Red Hat Enterprise Linux 7 implements Linux Containers using core technologies such as:
- Control Groups (Cgroups) for Resource Management
- Namespaces for Process Isolation
- SELinux for Security, enabling secure multi-tenancy and reducing the potential for security exploits
- The kernel uses Cgroups to group processes for the purpose of system resource management
- Cgroups allocate CPU time, system memory, network bandwidth, or combinations of these among user-defined groups of tasks
- The kernel provides process isolation by creating separate namespaces for containers
- Namespaces enable creating an abstraction of a particular global system resource and make it appear as a separated instance to processes within a namespace
- Consequently, several containers can use the same resource simultaneously without creating a conflict
Types of Namespaces:
Mount Namespaces Isolate the set of file system mount points seen by a group of processes so that processes in different mount namespaces can have different views of the file system hierarchy. For example, each container can have its own /tmp or /var directory or even have an entirely different userspace.
UTS namespaces isolate two system identifiers – node-name and domain-name, returned by the uname() system call. This allows each container to have its own hostname and NIS domain name, which is useful for initialization and configuration scripts based on these names
IPC namespaces isolate certain inter-process communication (IPC) resources, such as System V IPC objects and POSIX message queues. This means that two containers can create shared memory segments and semaphores with the same name, but are not able to interact with other containers memory segments or shared memory.
PID namespaces allow processes in different containers to have the same PID, so each container can have its own init (PID1) process that manages various system initialization tasks as well as containers life cycle.
Network namespaces provide isolation of network controllers, system resources associated with networking, firewall and routing tables. This allows container to use separate virtual network stack, loopback device and process space
Security-Enhanced Linux (SELinux) is a security architecture for Linux® systems that allows administrators to have more control over who can access the system
LVM - Layered file system
Docker is an open source platform for building, deploying, running and managing containerized applications
- Docker uses a client-server architecture.
- The Docker client talks to the Docker daemon, which does the heavy lifting of building, running, and distributing your Docker containers.
- The Docker client and daemon can run on the same system, or you can connect a Docker client to a remote Docker daemon. The Docker client and daemon communicate using a REST API, over UNIX sockets or a network interface.
- Docker Compose is another client, that lets you work with applications consisting of a set of containers.
- It consists of four main parts:
- Docker Client: This is how you interact with your containers.
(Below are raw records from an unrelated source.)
-- ==== Sys2Proof/Tests/Slice0.lean ====
section
/-! SUPPORT. Tests of the model, each on one step or one function, with expected results from spec/95_test_vectors.md or
from the rule named; and for every statement with hypotheses a witness that meets them. -/

namespace Sys2Proof.Tests

open Sys2Proof Sys2Proof.Machine

/-! ### Helpers -/

/-- The bits of hexadecimal digits. -/
def hexBits (ds : List Nat) : List Bool := ds.flatMap (bitsOf 4)

/-- A state in PARSE over hexadecimal digits. -/
def parsing (ds : List Nat) (cur : Pos) (stack : List Frame) : State :=
  { State.reset with
    phase := .parse, inlen := BitVec.ofNat 32 ds.length, bits := hexBits ds, cur := cur, stack := stack }

/-- The next state of an outcome. -/
def nextOf (o : Host.Outcome State Machine.Fault Refusal) : Option State :=
  match o with
  | .next t => some t
  | _ => none

/-- A message in `INBUF`, the host's turns for it, and the state they are taken from. -/
def loading (cs : List Byte) : State := { State.reset with turns := (messageMoves cs).map .host }

/-- The message of some characters in `INBUF`, started. -/
def started (cs : List Byte) : State := hostMoves (messageMoves cs) State.reset

/-- The value of an evaluation, if it is one. -/
def valueOf (r : Except ErrCode Int) : Option Int := r.toOption

/-- The fault of an evaluation, or `none`. -/
def faultOf (r : Except ErrCode Int) : ErrCode :=
  match r with
  | .ok _ => .none
  | .error e => e

/-- An operator packet over literals. -/
def opOver (t : TypeId) (xs : List Value) : Packet := .operator 0#3 t (Packets.ofList (xs.map (Packet.literal 0#3)))

/-! ### WellFormed: a term each check refuses -/

theorem test_literal_without_groups_refused : Instr.encodable (.lit 0#3 []) = false ∧ Instr.wellFormed (.lit 0#3 []) = false := by
  decide

/-- R98, R104: `2^63`, sixteen nibbles, the first 8. -/
theorem test_literal_too_large_refused :
    Instr.wellFormed (.lit 0#3 (8#4 :: List.replicate 15 0#4)) = false := by decide

/-- R98: `2^63 - 1` with two leading zero groups (T28). -/
theorem test_largest_literal_accepted :
    Instr.wellFormed (.lit 2#3 ([0#4, 0#4, 7#4] ++ List.replicate 15 15#4)) = true := by decide

/-- R103. -/
theorem test_empty_region_refused : Instr.wellFormed (.sumL 1#3 0#15) = false ∧ Instr.wellFormed (.gtL 1#3 0#15) = false := by
  decide

/-- R103. -/
theorem test_zero_count_refused : Instr.wellFormed (.sumN 1#3 0#11) = false ∧ Instr.wellFormed (.eqN 1#3 0#11) = false := by
  decide

/-! ### Decode and encode: words written out from the spec -/

/-- V1. -/
theorem test_decode_lit :
    decode (bitsOf 21 0b110100101111111000101 ++ [true]) = .instr (.lit 6#3 [7#4, 14#4, 5#4]) [true] ∧
      encode (.lit 6#3 [7#4, 14#4, 5#4]) = bitsOf 21 0b110100101111111000101 := by decide

/-- T120. -/
theorem test_decode_sumL :
    decode (bitsOf 22 0b0000000000000000010110 ++ [true]) = .instr (.sumL 0#3 22#15) [true] ∧
      encode (.sumL 0#3 22#15) = bitsOf 22 0b0000000000000000010110 := by decide

/-- V7. -/
theorem test_decode_sumN :
    decode (bitsOf 18 0b110000100000000010 ++ [true]) = .instr (.sumN 6#3 2#11) [true] ∧
      encode (.sumN 6#3 2#11) = bitsOf 18 0b110000100000000010 := by decide

/-- V8. -/
theorem test_decode_prodL :
    decode (bitsOf 22 0b0000010000000000010110 ++ [true]) = .instr (.prodL 0#3 22#15) [true] ∧
      encode (.prodL 0#3 22#15) = bitsOf 22 0b0000010000000000010110 := by decide

/-- P2. -/
theorem test_decode_prodN :
    decode (bitsOf 18 0b010001100000000001 ++ [true]) = .instr (.prodN 2#3 1#11) [true] ∧
      encode (.prodN 2#3 1#11) = bitsOf 18 0b010001100000000001 := by decide

/-- V3. -/
theorem test_decode_minL :
    decode (bitsOf 22 0b1010100000000000001011 ++ [true]) = .instr (.minL 5#3 11#15) [true] ∧
      encode (.minL 5#3 11#15) = bitsOf 22 0b1010100000000000001011 := by decide

/-- V3. -/
theorem test_decode_minN :
    decode (bitsOf 18 0b001010100000000001 ++ [true]) = .instr (.minN 1#3 1#11) [true] ∧
      encode (.minN 1#3 1#11) = bitsOf 18 0b001010100000000001 := by decide

/-- P2. -/
theorem test_decode_maxL :
    decode (bitsOf 22 0b0110110000000000001011 ++ [true]) = .instr (.maxL 3#3 11#15) [true] ∧
      encode (.maxL 3#3 11#15) = bitsOf 22 0b0110110000000000001011 := by decide

/-- T40. -/
theorem test_decode_maxN :
    decode (bitsOf 18 0b111011100000000011 ++ [true]) = .instr (.maxN 7#3 3#11) [true] ∧
      encode (.maxN 7#3 3#11) = bitsOf 18 0b111011100000000011 := by decide

/-- T124. -/
theorem test_decode_gtL :
    decode (bitsOf 22 0b0001010000000000010110 ++ [true]) = .instr (.gtL 0#3 22#15) [true] ∧
      encode (.gtL 0#3 22#15) = bitsOf 22 0b0001010000000000010110 := by decide

/-- P4. -/
theorem test_decode_gtN :
    decode (bitsOf 18 0b001101100000000011 ++ [true]) = .instr (.gtN 1#3 3#11) [true] ∧
      encode (.gtN 1#3 3#11) = bitsOf 18 0b001101100000000011 := by decide

/-- V2. -/
theorem test_decode_ltL :
    decode (bitsOf 22 0b0011100000000000011011 ++ [true]) = .instr (.ltL 1#3 27#15) [true] ∧
      encode (.ltL 1#3 27#15) = bitsOf 22 0b0011100000000000011011 := by decide
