/-! ## Line (chapter 1) -/

/-- The frame assembly of a receiver (R4). In `assembling` it holds the station and the data characters received since, in
order; the position within the frame is their number. -/
inductive Assembly
  | idle
  | assembling (station : Nat) (data : List Byte)
  | skipping
  deriving DecidableEq, Repr

/-- The line quality of a port (R15). -/
inductive Quality
  | good
  | noisy
  deriving DecidableEq, Repr

/-- The four latched causes of a port (section 1.7, R13, R14). -/
structure LineCauses where
  framing    : Bool
  check      : Bool
  overlength : Bool
  brk        : Bool
  deriving DecidableEq, Repr

/-- The framing state of one port (R18). `window` is newest first (R13); `quiet` is the deadline of the quiet timer, absent
when it stands stopped (R16). -/
structure PortState where
  assembly : Assembly
  quality  : Quality
  window   : List BridgeTime
  quiet    : Option BridgeTime
  causes   : LineCauses
  inBreak  : Bool
  deriving DecidableEq, Repr

/-! ## Passage (chapter 2) -/

/-- A frame of the bridge reply queue (R34); `isReset` marks the DONE answer to WARM-RESET or COLD-RESET, whose leaving
makes the reset take effect (R186). -/
structure Reply where
  frame   : Frame
  isReset : Bool
  deriving DecidableEq, Repr

/-- Where the F-port arbiter took the frame on the wire from (R30); a tap and the Run Engine ask for it (R26, R32). -/
inductive FSource
  | alert
  | injection
  | pass
  | drain
  deriving DecidableEq, Repr

/-- The frame that the F-port transmitter is sending (R11). -/
structure FWire where
  frame  : Frame
  source : FSource
  deriving DecidableEq, Repr

/-- The frame that the S-port transmitter is sending, by its source (R35). -/
inductive SWire
  | passUp (frame : Frame)
  | reply (reply : Reply)
  | notice (frame : Frame)
  deriving DecidableEq, Repr

/-! ## Station Table (chapter 3) -/

/-- What a station is (R37). -/
inductive Role
  | none
  | vent
  | light
  | meter
  | other
  deriving DecidableEq, Repr

/-- A choice of supply feed: the meter feed of a station and the feed of a step (section 1.8). -/
inductive FeedChoice
  | none
  | a
  | b
  deriving DecidableEq, Repr

/-- Which HELLOs put an ONLINE station into HELD (R49). -/
inductive HoldPolicy
  | never
  | onLoss
  | always
  deriving DecidableEq, Repr

/-- The states of a station (R38). -/
inductive StationState
  | unlisted
  | online
  | held
  | restoring
  | draining
  | faulted
  | overridden
  deriving DecidableEq, Repr

/-- Why restoration was abandoned (R37). -/
inductive FaultCause
  | storm
  | essentialStep
  deriving DecidableEq, Repr

/-- An entry of a restart history (R47): `kept` is the retention flag, `false` for lost. -/
structure HistoryEntry where
  time  : BridgeTime
  cause : Byte
  kept  : Bool
  deriving DecidableEq, Repr

/-- The configuration fields of a station record (R37). -/
structure StationConfig where
  role           : Role
  meterFeed      : FeedChoice
  meterChannel   : Nat
  holdPolicy     : HoldPolicy
  holdQuota      : Nat
  retentionQuota : Nat
  autoRun        : Bool
  deriving DecidableEq, Repr

/-- A station record (R37). The queue length and the retained count are read from their owners. -/
structure StationRecord where
  config       : StationConfig
  state        : StationState
  member       : Bool
  faultCause   : Option FaultCause
  faultPending : Bool
  history      : List HistoryEntry
  deriving DecidableEq, Repr

/-! ## Retained Point Store (chapter 4) -/

/-- The pending part of a point record, present or absent as a whole (R60). -/
structure PendingPart where
  value : Nat
  seq   : Byte
  deriving DecidableEq, Repr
Call it the user interface for Docker.
- Docker Objects: These are the main components of Docker:
- Containers: Containers are the placeholders for your software, and can be read and written to
- Images: Images are read-only, and used to create new containers.
- Docker Daemon: A background process responsible for receiving commands and passing them to the containers via command line.
- Docker Registry: Cloud or server based storage and distribution service for your images
Docker Engine is an open source containerization technology for building and containerizing your applications. Docker Engine acts as a client-server application with:
- A server with a long-running daemon process dockerd.
- APIs which specify interfaces that programs can use to talk to and instruct the Docker daemon.
- A command line interface (CLI) client docker.
- Below is a sample Docker file example for a basic spring boot application
FROM openjdk:8-jdk-alpine
ARG JAR_FILE=target/*.jar
COPY ${JAR_FILE} app.jar
ENTRYPOINT ["java","-jar","/app.jar"]- Another Example for Python
# syntax=docker/dockerfile:1
FROM python:3.7-alpine
WORKDIR /code
ENV FLASK_APP=app.py
ENV FLASK_RUN_HOST=0.0.0.0
RUN apk add --no-cache gcc musl-dev linux-headers
COPY requirements.txt requirements.txt
RUN pip install -r requirements.txt
EXPOSE 5000
COPY . .
CMD ["flask", "run"]- Compose is a tool for defining and running multi-container Docker applications.
- With Compose, you use a YAML file to configure your application’s services. Then, with a single command, you create and start all the services from your configuration.
Using Compose is basically a three-step process:
- Define your app's environment with a Dockerfile so it can be reproduced anywhere.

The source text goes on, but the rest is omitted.